Exercise: Return the records exactly, from the first line through the "check phase -/" line.

++++ Provided records

-- ==== Sys2Proof/Laws/Ops.lean ====
section
/-! SUPPORT. The spec lemmas of the shared operations: what a check does, what concludes a command, and what every
meaning answers. -/

namespace Sys2Proof.Machine

open Sys2Proof

/-! ### The check phase -/

@[simp] theorem failIf_false (code : ErrCode) (info : Word) : failIf false code info = .ok () := rfl

@[simp] theorem failIf_true (code : ErrCode) (info : Word) :
    failIf true code info = .error { code := code, info := info } := rfl

theorem failIf_eq_ok {bad : Bool} {code : ErrCode} {info : Word} {u : Unit} :
    failIf bad code info = .ok u ↔ bad = false := by
  cases bad <;> simp

theorem failIf_eq_error {bad : Bool} {code : ErrCode} {info : Word} {e : CmdError} :
    failIf bad code info = .error e ↔ bad = true ∧ e = { code := code, info := info } := by
  cases bad <;> simp [eq_comm]

theorem failAtFirst_eq_ok {n : Nat} {bad : Nat → Bool} {code : ErrCode} {info : Nat → Word} {u : Unit} :
    failAtFirst n bad code info = .ok u ↔ ∀ i < n, bad i = false := by
  unfold failAtFirst
  split
  · rename_i i h
    have := firstBelow_eq_some.1 h
    simp only [reduceCtorEq, false_iff, not_forall]
    exact ⟨i, this.1, by simp [this.2.1]⟩
  · rename_i h
    simpa using firstBelow_eq_none.1 h

/-- A range check that fails names the smallest bad index (R403). -/
theorem failAtFirst_eq_error {n : Nat} {bad : Nat → Bool} {code : ErrCode} {info : Nat → Word} {e : CmdError} :
    failAtFirst n bad code info = .error e ↔
      ∃ i < n, bad i = true ∧ (∀ j < i, bad j = false) ∧ e = { code := code, info := info i } := by
  unfold failAtFirst
  split
  · rename_i i h
    have hi := firstBelow_eq_some.1 h
    constructor
    · intro h'; cases h'; exact ⟨i, hi.1, hi.2.1, hi.2.2, rfl⟩
    · rintro ⟨k, hk, hb, hm, rfl⟩
      have : i = k := by
        rcases lt_trichotomy i k with h1 | h1 | h1
        · rw [hm i h1] at hi; simp at hi
        · exact h1
        · rw [hi.2.2 k h1] at hb; cases hb
      rw [this]
  · rename_i h
    have h := firstBelow_eq_none.1 h
    constructor
    · intro h'; cases h'
    · rintro ⟨k, hk, hb, -⟩; rw [h k hk] at hb; cases hb

/-! ### Sequencing of checks -/

@[simp] theorem ok_bind {α β : Type} (a : α) (f : α → Except CmdError β) : (Except.ok a >>= f) = f a := rfl

@[simp] theorem error_bind {α β : Type} (e : CmdError) (f : α → Except CmdError β) :
    ((Except.error e : Except CmdError α) >>= f) = .error e := rfl

theorem bind_eq_ok {α β : Type} {x : Except CmdError α} {f : α → Except CmdError β} {b : β} :
    (x >>= f) = .ok b ↔ ∃ a, x = .ok a ∧ f a = .ok b := by
  cases x <;> simp

theorem bind_eq_error {α β : Type} {x : Except CmdError α} {f : α → Except CmdError β} {e : CmdError} :
    (x >>= f) = .error e ↔ x = .error e ∨ ∃ a, x = .ok a ∧ f a = .error e := by
  cases x <;> simp

/-! ### The end of a command -/

@[simp] theorem conclude_ok (s t : State) : conclude s (.ok t) = .next (complete .noError 0 t) := rfl

@[simp] theorem conclude_pure (s t : State) : conclude s (pure t) = .next (complete .noError 0 t) := rfl

@[simp] theorem conclude_error (s : State) (e : CmdError) : conclude s (.error e) = .next (raiseError e s) := rfl

/-- Everything the end of a command can be: its outputs with NONE, or its error with the start state. -/
theorem conclude_cases (s : State) (r : Except CmdError State) :
    (∃ t, r = .ok t ∧ conclude s r = .next (complete .noError 0 t)) ∨
      (∃ e, r = .error e ∧ conclude s r = .next (raiseError e s)) := by
  cases r with
  | ok t => exact .inl ⟨t, rfl, rfl⟩
  | error e => exact .inr ⟨e, rfl, rfl⟩

/-- A command that concludes answers a next state that is its completion event (R401). -/
theorem conclude_next (s : State) (r : Except CmdError State) :
    ∃ c info t, conclude s r = .next (complete c info t) := by
  cases r with
  | ok t => exact ⟨_, _, t, rfl⟩
  | error e => exact ⟨_, _, s, rfl⟩

/-- Every meaning answers a next state that is a completion event (R400, R401). -/
theorem exec_completes (i : Instr) (s : State) : ∃ c info t, exec i s = .next (complete c info t) := by
  cases i
  case bdec =>
    show ∃ c info t, execBdec s = _
    unfold execBdec
    split
    · exact ⟨_, _, _, rfl⟩
    · simp only
      split
      · exact ⟨_, _, _, rfl⟩
      · split
        · exact ⟨_, _, _, rfl⟩
        · exact ⟨_, _, _, rfl⟩
  all_goals
    simp only [exec, execNop, execFbuild, execCbuild, execFadd, execFsub, execFmul, execFdiv, execFpow, execFinv,
      execFi2v, execFv2i, execEnc, execSynd, execHdec, execBsyn, execBm, execChien, execPadd, execPsub,
      execPmul, execPdivmod, execPeval, execPgcd, execPxgcd, execPderiv]
    exact conclude_next _ _

end Sys2Proof.Machine
end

++++++++

Answer box:
-- ==== Sys2Proof/Laws/Ops.lean ====
section
/-! SUPPORT. The spec lemmas of the shared operations: what a check does, what concludes a command, and what every
meaning answers. -/

namespace Sys2Proof.Machine

open Sys2Proof

/-! ### The check phase -/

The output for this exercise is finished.